▸ TASK PROMPT
In the listing below, how many lines contain "woken"? Answer with the number alone.

BEGIN INFORMATION GIVEN

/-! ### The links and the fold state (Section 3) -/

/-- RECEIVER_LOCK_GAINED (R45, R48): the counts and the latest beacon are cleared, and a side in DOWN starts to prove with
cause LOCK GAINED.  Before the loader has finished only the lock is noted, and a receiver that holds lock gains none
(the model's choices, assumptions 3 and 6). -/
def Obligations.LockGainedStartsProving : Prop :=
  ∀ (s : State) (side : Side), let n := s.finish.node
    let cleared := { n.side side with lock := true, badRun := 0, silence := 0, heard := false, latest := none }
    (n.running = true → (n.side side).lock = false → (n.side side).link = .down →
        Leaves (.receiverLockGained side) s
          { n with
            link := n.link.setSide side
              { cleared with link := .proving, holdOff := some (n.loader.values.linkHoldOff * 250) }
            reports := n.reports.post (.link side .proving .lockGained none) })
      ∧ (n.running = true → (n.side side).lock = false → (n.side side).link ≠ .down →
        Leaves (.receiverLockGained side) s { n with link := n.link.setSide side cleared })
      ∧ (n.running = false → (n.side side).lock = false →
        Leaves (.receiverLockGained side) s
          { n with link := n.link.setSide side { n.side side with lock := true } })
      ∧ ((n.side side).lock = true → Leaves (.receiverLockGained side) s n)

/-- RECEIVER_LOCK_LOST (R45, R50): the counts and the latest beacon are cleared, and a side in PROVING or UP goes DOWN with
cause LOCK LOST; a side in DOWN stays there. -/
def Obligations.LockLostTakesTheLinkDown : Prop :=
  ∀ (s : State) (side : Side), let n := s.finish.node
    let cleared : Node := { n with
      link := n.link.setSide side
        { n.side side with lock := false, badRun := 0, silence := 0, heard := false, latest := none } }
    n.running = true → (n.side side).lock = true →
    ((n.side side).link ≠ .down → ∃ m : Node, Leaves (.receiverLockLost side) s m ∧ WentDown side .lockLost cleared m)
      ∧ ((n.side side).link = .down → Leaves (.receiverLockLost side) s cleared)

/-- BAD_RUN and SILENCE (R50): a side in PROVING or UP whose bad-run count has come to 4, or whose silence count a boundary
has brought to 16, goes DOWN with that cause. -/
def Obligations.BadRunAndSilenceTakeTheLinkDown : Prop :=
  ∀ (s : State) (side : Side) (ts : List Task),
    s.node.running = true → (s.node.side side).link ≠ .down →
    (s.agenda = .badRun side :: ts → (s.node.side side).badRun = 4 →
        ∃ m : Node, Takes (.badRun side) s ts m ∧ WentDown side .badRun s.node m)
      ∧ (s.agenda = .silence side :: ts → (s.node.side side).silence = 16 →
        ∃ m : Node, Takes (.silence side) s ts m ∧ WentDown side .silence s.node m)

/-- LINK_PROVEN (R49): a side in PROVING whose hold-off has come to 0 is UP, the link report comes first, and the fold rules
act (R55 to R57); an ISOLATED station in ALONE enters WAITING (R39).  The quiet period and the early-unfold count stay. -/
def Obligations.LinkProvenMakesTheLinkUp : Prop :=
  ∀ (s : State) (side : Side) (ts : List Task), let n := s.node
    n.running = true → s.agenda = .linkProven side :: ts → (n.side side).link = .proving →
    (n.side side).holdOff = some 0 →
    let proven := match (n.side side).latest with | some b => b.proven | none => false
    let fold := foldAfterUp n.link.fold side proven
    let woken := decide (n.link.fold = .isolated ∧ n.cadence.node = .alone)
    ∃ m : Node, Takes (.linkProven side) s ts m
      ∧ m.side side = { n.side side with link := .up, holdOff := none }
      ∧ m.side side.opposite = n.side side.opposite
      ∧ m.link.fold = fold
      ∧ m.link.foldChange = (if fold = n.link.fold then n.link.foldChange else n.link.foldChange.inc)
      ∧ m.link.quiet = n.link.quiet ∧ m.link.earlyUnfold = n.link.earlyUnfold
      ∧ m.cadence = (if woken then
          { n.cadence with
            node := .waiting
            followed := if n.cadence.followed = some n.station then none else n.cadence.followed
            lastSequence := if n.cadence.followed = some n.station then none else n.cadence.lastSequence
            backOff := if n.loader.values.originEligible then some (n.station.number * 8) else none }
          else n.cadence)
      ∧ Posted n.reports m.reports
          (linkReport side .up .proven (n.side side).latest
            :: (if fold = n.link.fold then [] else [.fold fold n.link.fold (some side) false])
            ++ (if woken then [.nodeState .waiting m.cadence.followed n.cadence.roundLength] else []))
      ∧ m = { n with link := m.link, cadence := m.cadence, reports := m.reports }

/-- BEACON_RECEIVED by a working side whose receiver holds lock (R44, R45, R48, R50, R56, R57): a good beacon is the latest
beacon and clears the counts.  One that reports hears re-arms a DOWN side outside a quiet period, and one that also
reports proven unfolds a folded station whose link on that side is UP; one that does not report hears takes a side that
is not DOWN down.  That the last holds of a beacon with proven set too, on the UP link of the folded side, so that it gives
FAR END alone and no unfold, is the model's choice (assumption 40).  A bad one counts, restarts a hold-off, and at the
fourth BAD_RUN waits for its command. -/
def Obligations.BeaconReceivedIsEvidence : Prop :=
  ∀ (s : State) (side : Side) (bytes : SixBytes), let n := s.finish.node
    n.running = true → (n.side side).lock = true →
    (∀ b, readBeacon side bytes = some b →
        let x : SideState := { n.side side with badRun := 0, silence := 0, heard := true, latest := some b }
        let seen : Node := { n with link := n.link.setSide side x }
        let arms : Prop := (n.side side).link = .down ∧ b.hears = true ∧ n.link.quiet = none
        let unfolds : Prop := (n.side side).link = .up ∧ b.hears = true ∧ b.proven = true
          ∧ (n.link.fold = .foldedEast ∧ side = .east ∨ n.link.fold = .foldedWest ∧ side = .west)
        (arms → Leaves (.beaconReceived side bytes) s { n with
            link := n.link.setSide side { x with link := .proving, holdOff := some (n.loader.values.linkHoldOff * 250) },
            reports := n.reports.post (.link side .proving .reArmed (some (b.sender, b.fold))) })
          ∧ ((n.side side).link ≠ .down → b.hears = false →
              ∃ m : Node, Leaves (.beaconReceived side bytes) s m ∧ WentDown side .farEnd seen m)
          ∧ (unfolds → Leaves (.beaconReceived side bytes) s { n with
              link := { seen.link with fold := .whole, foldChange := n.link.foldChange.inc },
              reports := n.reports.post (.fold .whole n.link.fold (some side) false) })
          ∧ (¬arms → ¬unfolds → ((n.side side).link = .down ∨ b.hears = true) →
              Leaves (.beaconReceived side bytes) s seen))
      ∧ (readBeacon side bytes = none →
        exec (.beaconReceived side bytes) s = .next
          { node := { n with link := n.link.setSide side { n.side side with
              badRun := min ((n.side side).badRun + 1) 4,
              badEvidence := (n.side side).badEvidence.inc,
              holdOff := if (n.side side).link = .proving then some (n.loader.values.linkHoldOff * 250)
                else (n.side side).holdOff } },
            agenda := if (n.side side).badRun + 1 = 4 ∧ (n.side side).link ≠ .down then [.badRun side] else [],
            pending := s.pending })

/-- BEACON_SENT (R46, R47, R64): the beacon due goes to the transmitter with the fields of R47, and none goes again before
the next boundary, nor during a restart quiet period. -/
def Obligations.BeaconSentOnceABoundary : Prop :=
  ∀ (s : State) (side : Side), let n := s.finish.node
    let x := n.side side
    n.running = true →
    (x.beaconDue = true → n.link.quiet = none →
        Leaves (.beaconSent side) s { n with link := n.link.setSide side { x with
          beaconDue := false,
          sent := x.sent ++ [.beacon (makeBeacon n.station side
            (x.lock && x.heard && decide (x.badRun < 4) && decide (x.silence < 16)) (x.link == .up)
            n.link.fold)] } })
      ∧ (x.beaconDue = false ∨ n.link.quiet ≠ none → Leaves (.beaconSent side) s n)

END INFORMATION GIVEN

▸ EXERCISE RESULT
3